| Requirement |
Would you please output the lines of the data below from the one containing "namespace Sys2Proof.Machine" to the end, exactly and with nothing added?

| Records for the exercise |
##########

-- ==== Sys2Proof/Config.lean ====
section
/-! DEFINITION. What an implementation fixes: the curve record CURVE (00_scope.md R6, R7) and the base address BASE of
the register window (00_scope.md R8, 20_memory.md R30). The latency LAT (R8, R11) is no constant here: it is the place
of the engine's turn in the agenda that State holds (log 1). -/

namespace Sys2Proof

/-- The record CURVE (00_scope.md R6): the curve prime, the group order, the coefficients and the base point. -/
structure Curve where
  p  : Nat
  n  : Nat
  a  : Nat
  b  : Nat
  gx : Nat
  gy : Nat
  deriving DecidableEq, Repr

/-- The properties every rule relies on (00_scope.md R7). A record that lacks one of them is outside the spec. -/
structure Curve.Ok (C : Curve) : Prop where
  p_prime : Nat.Prime C.p
  n_prime : Nat.Prime C.n
  p_odd   : C.p % 2 = 1
  n_odd   : C.n % 2 = 1
  p_gt    : 3 < C.p
  p_lt    : C.p < 2 ^ 256
  n_lt    : C.n < 2 ^ 256
  a_lt    : C.a < C.p
  b_lt    : C.b < C.p
  gx_lt   : C.gx < 2 ^ 256
  gy_lt   : C.gy < 2 ^ 256

/-- The default of CURVE: NIST P-256 (00_scope.md R6; the digits are the spec's, which marks them as general knowledge:
log 5). -/
def Config.p256 : Curve where
  p  := 0xFFFFFFFF00000001000000000000000000000000FFFFFFFFFFFFFFFFFFFFFFFF
  n  := 0xFFFFFFFF00000000FFFFFFFFFFFFFFFFBCE6FAADA7179E84F3B9CAC2FC632551
  a  := 0xFFFFFFFF00000001000000000000000000000000FFFFFFFFFFFFFFFFFFFFFFFC
  b  := 0x5AC635D8AA3A93E7B3EBBD55769886BC651D06B0CC53B0F63BCE3C3E27D2604B
  gx := 0x6B17D1F2E12C4247F8BCE6E563A440F277037D812DEB33A0F4A13945D898C296
  gy := 0x4FE342E2FE1A7F9B8EE7EB4A7C0F9E162BCE33576B315ECECBB6406837BF51F5

/-- The default of the parameter CURVE (00_scope.md R6, R8; 92_eei_decisions.md D2). Every definition that reads the
curve takes the record as an argument with this default; `execOn` and `stepOn` of Machine/OnCurve.lean are the machine of
any record, and `exec` and `step`, whose types have no place for it, are the default's. -/
abbrev Config.curve : Curve := Config.p256

/-- Which 4 KiB page of the host's address space the platform gives the core: an OPEN parameter (00_scope.md R8,
93_implementation_defined.md I2), so it has no body here (log 7). -/
opaque Config.basePage : Nat

/-- BASE, the base address of the register window: a multiple of 0x1000 (20_memory.md R30). -/
def Config.base : Nat := Config.basePage * 0x1000

end Sys2Proof
end

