-- ==== Sys2Proof/Machine/Constant.lean ====
section
/-! DEFINITION. The constant load LDC (40_field_arith.md R75). -/

namespace Sys2Proof.Machine

/-- LDC (R75): `W[D] <- CONST[A[2:0]]`. INF is not written. -/
def execLdc (d c : RegIndex) (s : State) (C : Curve := Config.curve) :
    Host.Outcome State Fault Refusal :=
  commitW s d (constROM C (lowIndex c))

end Sys2Proof.Machine
end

##########

| Response for this exercise |
namespace Sys2Proof.Machine

/-- LDC (R75): `W[D] <- CONST[A[2:0]]`. INF is not written. -/
def execLdc (d c : RegIndex) (s : State) (C : Curve := Config.curve) :
    Host.Outcome State Fault Refusal :=
  commitW s d (constROM C (lowIndex c))

end Sys2Proof.Machine
end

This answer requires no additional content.